BRIEF = The data below holds a line containing "without 0xCB. -/" and a line containing "2 => .illegalD3"; please quote exactly those two lines and every line between them, and nothing else.

[DATA RECORDS — start]

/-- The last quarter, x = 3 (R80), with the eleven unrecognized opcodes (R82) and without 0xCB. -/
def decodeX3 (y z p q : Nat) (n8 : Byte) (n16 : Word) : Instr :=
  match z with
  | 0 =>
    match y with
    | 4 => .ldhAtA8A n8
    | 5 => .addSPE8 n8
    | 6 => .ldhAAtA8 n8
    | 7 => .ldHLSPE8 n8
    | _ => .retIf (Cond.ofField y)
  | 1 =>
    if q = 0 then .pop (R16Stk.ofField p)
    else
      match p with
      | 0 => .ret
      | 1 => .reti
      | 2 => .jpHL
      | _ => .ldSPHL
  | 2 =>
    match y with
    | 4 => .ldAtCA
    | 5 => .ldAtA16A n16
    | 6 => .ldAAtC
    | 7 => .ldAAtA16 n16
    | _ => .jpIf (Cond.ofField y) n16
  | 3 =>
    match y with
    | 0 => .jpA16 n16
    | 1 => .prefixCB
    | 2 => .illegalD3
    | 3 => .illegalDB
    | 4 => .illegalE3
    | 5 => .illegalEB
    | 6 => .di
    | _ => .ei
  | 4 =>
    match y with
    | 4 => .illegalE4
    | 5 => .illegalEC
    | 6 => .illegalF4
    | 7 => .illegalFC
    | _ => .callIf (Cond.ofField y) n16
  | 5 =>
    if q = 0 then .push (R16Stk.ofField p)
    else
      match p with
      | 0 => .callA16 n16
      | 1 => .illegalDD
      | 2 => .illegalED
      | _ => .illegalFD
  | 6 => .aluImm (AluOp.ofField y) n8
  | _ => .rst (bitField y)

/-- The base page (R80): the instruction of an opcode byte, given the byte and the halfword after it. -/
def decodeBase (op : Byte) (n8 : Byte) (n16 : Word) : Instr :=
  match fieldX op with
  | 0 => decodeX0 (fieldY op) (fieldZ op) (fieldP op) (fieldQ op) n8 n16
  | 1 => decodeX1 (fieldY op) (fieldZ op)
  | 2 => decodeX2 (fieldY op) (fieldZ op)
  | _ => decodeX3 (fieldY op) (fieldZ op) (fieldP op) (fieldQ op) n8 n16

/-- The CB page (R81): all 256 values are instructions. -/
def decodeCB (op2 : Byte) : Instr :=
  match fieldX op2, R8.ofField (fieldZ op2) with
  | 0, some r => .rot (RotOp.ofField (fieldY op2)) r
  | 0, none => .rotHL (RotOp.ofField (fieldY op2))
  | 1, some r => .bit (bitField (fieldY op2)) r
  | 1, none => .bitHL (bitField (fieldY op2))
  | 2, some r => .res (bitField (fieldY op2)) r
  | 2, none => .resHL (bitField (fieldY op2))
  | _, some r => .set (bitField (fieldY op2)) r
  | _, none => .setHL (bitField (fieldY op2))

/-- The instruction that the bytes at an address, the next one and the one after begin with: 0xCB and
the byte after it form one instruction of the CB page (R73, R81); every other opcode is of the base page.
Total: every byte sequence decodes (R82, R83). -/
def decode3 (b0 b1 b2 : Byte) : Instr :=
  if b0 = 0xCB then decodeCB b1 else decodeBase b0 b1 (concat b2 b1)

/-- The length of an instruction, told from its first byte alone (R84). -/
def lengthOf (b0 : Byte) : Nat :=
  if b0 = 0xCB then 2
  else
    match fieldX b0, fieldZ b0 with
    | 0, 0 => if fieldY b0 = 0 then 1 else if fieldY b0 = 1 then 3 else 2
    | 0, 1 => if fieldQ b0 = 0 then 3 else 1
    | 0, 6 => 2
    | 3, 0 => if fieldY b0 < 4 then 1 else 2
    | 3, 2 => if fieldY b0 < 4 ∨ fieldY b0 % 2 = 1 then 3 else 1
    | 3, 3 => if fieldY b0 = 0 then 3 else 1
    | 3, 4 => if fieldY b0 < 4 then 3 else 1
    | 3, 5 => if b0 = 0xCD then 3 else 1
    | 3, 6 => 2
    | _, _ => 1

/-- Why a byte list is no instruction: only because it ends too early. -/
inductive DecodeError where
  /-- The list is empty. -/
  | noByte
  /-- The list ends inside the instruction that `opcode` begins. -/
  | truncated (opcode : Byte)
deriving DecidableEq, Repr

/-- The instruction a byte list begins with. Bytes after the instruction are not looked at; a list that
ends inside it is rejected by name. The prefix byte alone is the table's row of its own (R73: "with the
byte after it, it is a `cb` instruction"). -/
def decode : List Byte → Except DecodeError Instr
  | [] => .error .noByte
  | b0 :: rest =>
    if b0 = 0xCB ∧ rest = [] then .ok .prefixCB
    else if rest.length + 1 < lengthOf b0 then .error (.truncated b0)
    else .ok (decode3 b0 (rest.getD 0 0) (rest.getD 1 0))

[DATA RECORDS — finish]
[DATA RECORDS — start]

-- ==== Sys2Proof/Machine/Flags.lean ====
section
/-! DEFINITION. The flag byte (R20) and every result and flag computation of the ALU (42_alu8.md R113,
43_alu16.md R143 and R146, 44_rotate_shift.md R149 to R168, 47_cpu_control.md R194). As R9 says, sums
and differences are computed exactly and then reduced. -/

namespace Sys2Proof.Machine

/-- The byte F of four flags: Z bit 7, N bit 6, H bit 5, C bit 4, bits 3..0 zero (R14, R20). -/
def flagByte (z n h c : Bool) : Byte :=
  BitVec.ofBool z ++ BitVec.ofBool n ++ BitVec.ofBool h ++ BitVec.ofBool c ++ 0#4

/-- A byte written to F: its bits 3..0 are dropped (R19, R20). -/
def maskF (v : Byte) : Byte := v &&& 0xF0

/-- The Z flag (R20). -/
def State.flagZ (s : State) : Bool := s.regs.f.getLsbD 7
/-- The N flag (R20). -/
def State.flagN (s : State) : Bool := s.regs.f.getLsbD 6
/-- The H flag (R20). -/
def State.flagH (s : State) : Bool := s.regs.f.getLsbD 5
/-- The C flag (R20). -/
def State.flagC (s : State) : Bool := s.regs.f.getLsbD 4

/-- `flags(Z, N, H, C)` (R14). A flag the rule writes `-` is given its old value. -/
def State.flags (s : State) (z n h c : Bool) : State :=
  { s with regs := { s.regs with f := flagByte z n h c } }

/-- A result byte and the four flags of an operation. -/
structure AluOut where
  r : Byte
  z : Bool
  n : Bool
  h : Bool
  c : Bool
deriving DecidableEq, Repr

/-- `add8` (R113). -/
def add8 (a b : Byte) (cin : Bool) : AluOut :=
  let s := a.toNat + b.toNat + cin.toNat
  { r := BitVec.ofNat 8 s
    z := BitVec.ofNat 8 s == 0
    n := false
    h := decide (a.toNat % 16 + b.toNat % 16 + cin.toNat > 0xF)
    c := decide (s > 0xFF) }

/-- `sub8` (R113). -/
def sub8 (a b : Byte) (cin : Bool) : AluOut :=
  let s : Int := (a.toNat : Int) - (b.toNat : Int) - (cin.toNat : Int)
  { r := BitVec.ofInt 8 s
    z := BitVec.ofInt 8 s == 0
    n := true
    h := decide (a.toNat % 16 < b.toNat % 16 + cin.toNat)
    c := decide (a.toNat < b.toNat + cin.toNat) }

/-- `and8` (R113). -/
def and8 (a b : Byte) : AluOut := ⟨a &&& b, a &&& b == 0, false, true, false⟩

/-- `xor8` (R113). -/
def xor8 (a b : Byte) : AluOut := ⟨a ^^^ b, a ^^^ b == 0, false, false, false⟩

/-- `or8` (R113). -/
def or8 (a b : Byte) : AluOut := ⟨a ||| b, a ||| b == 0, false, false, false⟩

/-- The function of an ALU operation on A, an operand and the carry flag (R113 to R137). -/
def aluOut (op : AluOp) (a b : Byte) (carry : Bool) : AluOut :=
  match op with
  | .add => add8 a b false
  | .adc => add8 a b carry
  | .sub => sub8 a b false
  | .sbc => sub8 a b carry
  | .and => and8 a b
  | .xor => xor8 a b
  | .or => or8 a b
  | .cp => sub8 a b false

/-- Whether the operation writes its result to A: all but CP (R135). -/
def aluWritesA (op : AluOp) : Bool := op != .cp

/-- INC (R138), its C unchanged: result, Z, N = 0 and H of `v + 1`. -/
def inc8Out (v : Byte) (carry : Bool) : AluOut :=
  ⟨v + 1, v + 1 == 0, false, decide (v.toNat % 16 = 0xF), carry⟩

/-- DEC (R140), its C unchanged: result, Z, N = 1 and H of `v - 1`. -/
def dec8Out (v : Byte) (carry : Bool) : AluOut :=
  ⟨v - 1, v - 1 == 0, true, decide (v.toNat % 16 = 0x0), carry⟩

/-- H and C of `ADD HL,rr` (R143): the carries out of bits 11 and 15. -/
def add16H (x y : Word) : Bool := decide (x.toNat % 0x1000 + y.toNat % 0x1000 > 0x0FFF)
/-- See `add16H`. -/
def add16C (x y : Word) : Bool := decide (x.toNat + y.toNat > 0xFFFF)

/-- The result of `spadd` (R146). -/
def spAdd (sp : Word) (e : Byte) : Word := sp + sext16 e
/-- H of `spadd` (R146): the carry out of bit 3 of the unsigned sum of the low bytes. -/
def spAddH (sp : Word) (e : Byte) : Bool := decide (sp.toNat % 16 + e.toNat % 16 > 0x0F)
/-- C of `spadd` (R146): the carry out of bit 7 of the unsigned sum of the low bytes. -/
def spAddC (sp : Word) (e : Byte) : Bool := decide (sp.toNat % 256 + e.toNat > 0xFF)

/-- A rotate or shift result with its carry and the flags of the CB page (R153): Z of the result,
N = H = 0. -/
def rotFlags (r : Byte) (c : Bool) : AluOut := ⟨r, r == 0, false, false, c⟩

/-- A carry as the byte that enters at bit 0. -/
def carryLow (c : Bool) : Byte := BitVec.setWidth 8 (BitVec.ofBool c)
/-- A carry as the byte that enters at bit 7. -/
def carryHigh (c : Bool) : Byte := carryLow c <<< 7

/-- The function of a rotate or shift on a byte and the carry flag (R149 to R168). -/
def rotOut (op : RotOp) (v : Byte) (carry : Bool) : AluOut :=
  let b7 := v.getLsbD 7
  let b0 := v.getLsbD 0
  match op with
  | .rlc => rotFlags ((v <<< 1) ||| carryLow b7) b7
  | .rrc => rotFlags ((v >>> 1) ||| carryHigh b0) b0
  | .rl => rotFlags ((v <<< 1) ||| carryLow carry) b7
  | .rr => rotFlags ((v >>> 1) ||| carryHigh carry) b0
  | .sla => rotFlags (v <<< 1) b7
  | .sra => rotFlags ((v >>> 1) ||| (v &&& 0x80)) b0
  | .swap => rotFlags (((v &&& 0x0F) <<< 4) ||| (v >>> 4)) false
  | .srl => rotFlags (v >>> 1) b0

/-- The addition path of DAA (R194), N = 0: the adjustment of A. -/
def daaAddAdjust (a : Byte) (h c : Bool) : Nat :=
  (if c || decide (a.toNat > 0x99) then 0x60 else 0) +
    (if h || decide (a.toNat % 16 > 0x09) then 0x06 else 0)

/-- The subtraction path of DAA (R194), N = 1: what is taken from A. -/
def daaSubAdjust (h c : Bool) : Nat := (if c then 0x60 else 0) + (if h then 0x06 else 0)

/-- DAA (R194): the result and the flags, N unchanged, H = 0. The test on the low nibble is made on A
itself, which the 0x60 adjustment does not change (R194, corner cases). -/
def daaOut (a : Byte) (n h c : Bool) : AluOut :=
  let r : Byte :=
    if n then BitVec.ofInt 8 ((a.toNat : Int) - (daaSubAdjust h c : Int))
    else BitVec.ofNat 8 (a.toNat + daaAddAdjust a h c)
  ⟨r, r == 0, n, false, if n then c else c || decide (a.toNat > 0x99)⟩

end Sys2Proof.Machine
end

[DATA RECORDS — finish]
[DATA RECORDS — start]

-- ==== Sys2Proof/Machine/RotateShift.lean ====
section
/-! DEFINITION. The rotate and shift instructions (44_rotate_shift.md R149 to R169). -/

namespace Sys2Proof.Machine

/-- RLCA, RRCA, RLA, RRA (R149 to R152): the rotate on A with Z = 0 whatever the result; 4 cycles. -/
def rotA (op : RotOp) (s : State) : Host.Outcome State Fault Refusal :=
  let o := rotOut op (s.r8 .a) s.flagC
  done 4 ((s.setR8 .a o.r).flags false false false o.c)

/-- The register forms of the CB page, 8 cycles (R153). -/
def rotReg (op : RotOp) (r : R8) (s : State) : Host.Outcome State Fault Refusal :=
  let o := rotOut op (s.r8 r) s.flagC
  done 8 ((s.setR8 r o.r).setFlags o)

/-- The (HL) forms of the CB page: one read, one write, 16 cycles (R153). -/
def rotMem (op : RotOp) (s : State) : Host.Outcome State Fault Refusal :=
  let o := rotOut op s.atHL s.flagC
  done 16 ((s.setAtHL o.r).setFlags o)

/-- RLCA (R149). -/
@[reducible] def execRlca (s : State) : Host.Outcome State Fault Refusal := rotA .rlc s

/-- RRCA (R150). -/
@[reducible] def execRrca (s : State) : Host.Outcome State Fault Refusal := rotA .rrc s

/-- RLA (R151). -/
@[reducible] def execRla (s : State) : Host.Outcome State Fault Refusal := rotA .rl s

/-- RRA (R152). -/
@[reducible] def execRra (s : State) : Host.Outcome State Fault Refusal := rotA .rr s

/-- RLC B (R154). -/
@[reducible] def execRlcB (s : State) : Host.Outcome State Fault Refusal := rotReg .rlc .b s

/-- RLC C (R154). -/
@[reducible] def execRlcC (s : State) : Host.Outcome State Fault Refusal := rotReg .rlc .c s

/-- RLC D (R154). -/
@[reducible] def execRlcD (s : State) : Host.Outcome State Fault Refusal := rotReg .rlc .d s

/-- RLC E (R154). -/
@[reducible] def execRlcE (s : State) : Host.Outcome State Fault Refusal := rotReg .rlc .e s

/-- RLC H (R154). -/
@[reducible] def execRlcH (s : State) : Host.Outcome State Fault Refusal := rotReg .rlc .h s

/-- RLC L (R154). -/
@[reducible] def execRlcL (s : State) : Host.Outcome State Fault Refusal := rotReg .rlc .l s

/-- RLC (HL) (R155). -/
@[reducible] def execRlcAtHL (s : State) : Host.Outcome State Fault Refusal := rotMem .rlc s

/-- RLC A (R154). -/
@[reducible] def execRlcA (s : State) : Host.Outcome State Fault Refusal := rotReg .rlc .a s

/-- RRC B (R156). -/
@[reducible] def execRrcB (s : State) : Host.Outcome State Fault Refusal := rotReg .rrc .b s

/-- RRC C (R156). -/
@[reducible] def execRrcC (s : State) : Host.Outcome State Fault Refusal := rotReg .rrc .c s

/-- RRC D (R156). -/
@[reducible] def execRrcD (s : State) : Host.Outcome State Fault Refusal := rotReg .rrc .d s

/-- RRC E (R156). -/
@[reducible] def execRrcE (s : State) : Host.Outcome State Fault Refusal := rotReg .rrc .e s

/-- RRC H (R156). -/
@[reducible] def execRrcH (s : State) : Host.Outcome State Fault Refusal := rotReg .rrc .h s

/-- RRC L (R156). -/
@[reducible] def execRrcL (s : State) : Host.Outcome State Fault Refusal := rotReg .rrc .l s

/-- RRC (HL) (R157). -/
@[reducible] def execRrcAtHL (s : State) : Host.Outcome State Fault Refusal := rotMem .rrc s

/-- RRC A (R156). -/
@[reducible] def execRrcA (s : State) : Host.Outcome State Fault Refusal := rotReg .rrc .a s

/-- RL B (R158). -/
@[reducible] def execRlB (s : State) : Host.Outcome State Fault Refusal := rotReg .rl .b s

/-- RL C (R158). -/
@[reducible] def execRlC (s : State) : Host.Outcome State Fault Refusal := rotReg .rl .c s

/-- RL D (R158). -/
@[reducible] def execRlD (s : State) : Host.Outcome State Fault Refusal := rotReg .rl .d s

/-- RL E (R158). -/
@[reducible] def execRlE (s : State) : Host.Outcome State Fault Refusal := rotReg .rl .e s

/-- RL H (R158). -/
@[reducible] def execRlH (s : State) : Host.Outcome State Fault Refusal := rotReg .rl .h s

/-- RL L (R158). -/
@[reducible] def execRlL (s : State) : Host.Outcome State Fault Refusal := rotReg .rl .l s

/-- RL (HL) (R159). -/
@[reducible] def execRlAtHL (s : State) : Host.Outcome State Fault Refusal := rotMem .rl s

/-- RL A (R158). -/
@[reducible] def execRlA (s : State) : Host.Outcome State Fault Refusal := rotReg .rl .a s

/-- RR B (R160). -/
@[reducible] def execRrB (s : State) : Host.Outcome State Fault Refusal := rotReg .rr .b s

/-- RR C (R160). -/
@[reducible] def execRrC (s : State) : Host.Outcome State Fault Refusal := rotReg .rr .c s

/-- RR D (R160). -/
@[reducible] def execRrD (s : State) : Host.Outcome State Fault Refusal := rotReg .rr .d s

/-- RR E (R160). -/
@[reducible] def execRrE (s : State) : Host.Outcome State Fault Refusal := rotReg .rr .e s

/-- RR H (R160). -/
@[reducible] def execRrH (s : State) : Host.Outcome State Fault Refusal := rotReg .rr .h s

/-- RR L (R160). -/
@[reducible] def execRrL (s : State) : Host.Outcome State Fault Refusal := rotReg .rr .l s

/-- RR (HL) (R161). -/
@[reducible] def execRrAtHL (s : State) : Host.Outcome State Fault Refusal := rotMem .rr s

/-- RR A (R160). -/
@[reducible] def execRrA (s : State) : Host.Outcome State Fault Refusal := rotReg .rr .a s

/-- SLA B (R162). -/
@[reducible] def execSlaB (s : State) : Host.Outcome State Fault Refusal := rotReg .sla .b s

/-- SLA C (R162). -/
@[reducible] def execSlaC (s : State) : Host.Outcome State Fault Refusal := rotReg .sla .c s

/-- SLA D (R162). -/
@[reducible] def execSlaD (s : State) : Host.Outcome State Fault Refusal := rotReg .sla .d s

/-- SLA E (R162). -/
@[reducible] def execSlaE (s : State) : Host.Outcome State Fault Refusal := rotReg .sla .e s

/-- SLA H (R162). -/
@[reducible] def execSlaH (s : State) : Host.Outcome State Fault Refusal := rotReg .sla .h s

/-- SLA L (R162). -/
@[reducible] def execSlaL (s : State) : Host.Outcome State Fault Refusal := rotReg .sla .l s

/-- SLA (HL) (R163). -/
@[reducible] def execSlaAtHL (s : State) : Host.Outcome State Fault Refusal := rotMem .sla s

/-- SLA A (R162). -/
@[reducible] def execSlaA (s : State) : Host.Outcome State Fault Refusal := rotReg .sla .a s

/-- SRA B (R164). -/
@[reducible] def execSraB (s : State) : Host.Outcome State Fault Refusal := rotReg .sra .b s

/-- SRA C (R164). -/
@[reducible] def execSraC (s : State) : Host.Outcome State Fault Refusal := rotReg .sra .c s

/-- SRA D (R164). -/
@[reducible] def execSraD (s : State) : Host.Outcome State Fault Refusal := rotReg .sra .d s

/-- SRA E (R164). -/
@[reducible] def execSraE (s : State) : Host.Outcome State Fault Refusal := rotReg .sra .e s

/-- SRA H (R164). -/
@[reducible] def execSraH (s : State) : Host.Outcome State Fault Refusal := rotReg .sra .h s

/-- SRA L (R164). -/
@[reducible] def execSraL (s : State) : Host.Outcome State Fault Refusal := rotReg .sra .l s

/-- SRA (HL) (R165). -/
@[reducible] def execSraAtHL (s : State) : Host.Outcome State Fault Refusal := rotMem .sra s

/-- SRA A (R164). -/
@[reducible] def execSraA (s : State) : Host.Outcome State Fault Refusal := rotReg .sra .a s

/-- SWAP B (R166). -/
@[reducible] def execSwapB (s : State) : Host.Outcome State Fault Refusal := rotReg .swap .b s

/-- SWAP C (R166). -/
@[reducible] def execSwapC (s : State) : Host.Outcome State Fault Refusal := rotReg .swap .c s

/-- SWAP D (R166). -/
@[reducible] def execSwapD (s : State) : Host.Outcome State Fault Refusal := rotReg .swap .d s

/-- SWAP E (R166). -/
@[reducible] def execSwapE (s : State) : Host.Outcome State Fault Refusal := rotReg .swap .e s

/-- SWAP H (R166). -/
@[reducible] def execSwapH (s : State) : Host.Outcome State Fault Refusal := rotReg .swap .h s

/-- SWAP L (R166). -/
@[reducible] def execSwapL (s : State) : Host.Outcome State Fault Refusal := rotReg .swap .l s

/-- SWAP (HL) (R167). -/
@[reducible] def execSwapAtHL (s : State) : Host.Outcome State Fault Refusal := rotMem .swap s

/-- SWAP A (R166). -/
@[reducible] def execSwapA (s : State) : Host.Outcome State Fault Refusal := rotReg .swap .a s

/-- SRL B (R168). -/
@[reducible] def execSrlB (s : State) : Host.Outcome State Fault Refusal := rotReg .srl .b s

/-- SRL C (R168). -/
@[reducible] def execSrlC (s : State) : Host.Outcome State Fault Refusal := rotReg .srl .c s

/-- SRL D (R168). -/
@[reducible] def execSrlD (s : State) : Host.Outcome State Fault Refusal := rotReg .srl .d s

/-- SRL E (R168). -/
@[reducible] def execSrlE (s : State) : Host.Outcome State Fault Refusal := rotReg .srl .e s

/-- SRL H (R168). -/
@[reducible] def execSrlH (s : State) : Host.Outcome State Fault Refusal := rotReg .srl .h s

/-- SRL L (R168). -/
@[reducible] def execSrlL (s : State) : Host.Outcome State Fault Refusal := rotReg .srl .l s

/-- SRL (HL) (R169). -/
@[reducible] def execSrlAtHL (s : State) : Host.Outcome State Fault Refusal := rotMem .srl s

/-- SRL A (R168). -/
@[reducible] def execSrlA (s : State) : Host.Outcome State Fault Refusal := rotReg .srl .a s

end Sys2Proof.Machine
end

[DATA RECORDS — finish]

COMPLETED EXERCISE =
/-- The last quarter, x = 3 (R80), with the eleven unrecognized opcodes (R82) and without 0xCB. -/
def decodeX3 (y z p q : Nat) (n8 : Byte) (n16 : Word) : Instr :=
  match z with
  | 0 =>
    match y with
    | 4 => .ldhAtA8A n8
    | 5 => .addSPE8 n8
    | 6 => .ldhAAtA8 n8
    | 7 => .ldHLSPE8 n8
    | _ => .retIf (Cond.ofField y)
  | 1 =>
    if q = 0 then .pop (R16Stk.ofField p)
    else
      match p with
      | 0 => .ret
      | 1 => .reti
      | 2 => .jpHL
      | _ => .ldSPHL
  | 2 =>
    match y with
    | 4 => .ldAtCA
    | 5 => .ldAtA16A n16
    | 6 => .ldAAtC
    | 7 => .ldAAtA16 n16
    | _ => .jpIf (Cond.ofField y) n16
  | 3 =>
    match y with
    | 0 => .jpA16 n16
    | 1 => .prefixCB
    | 2 => .illegalD3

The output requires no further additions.